■ ASSIGNED TASK: Quote the lines from the line holding "rw [State.applyOps]" to the very end of the listing, exactly, and no others.
*** Opening of RECORDS SHOWN ***
theorem Keeps.readParam {o x0 : State} {x1 : Desc} {x2 : Nat} {x3 : List Nat} (hx0 : Keeps o x0) : Keeps o (State.readParam x0 x1 x2 x3).1 := by
  unfold State.readParam
  extract_lets -merge +onlyGivenNames t0
  have h1 : Keeps o (t0).1 := .readElems hx0
  clear_value t0
  split
  · exact h1
  · refine .iteP ?_ ?_
    · extract_lets -merge +onlyGivenNames t2
      have h3 : Keeps o (t2).1 := .fwPost hx0
      clear_value t2
      exact h3
    · exact h1

theorem Keeps.applyOps {o x0 : State} {x1 : List RegOp} (hx0 : Keeps o x0) : Keeps o (State.applyOps x0 x1).1 := by
  induction x1 generalizing x0 with
  | nil =>
    exact hx0
  | cons y l ih =>
    rw [State.applyOps]
    split
    · extract_lets -merge +onlyGivenNames t0
      have h1 : Keeps o (t0).1 := ih (.taken (.regRead hx0))
      clear_value t0
      exact h1
    · extract_lets -merge +onlyGivenNames t2 t4
      have h3 : Keeps o (t2).1 := .tryWrite (.taken (.regRead hx0))
      have h5 : Keeps o (t4).1 := ih h3
      clear_value t2 t4
      refine .iteP ?_ ?_
      · exact h5
      · exact h5

theorem Keeps.undo {o x0 : State} {x1 : List (Nat × Word)} (hx0 : Keeps o x0) : Keeps o (State.undo x0 x1) := by
  induction x1 generalizing x0 with
  | nil =>
    exact hx0
  | cons y l ih =>
    rw [State.undo]
    exact ih (.regWrite hx0)

theorem Keeps.applyStore {o x0 : State} {x1 : List (Desc × Nat × List Byte)} (hx0 : Keeps o x0) : Keeps o (State.applyStore x0 x1) := by
  induction x1 generalizing x0 with
  | nil =>
    exact hx0
  | cons y l ih =>
    rw [State.applyStore]
    exact ih (.ite (.storeWrite hx0) hx0)

theorem Keeps.applyAll {o x0 : State} {x1 : Entries} (hx0 : Keeps o x0) : Keeps o (State.applyAll x0 x1).1 := by
  unfold State.applyAll
  extract_lets -merge +onlyGivenNames t0
  have h1 : Keeps o (t0).1 := .applyOps hx0
  clear_value t0
  split
  · exact .undo h1
  · exact .applyStore h1

end Sys2Proof.Machine
end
*** Close of RECORDS SHOWN ***
■ WRITTEN ANSWER:
    rw [State.applyOps]
    split
    · extract_lets -merge +onlyGivenNames t0
      have h1 : Keeps o (t0).1 := ih (.taken (.regRead hx0))
      clear_value t0
      exact h1
    · extract_lets -merge +onlyGivenNames t2 t4
      have h3 : Keeps o (t2).1 := .tryWrite (.taken (.regRead hx0))
      have h5 : Keeps o (t4).1 := ih h3
      clear_value t2 t4
      refine .iteP ?_ ?_
      · exact h5
      · exact h5

theorem Keeps.undo {o x0 : State} {x1 : List (Nat × Word)} (hx0 : Keeps o x0) : Keeps o (State.undo x0 x1) := by
  induction x1 generalizing x0 with
  | nil =>
    exact hx0
  | cons y l ih =>
    rw [State.undo]
    exact ih (.regWrite hx0)

theorem Keeps.applyStore {o x0 : State} {x1 : List (Desc × Nat × List Byte)} (hx0 : Keeps o x0) : Keeps o (State.applyStore x0 x1) := by
  induction x1 generalizing x0 with
  | nil =>
    exact hx0
  | cons y l ih =>
    rw [State.applyStore]
    exact ih (.ite (.storeWrite hx0) hx0)

theorem Keeps.applyAll {o x0 : State} {x1 : Entries} (hx0 : Keeps o x0) : Keeps o (State.applyAll x0 x1).1 := by
  unfold State.applyAll
  extract_lets -merge +onlyGivenNames t0
  have h1 : Keeps o (t0).1 := .applyOps hx0
  clear_value t0
  split
  · exact .undo h1
  · exact .applyStore h1

end Sys2Proof.Machine
end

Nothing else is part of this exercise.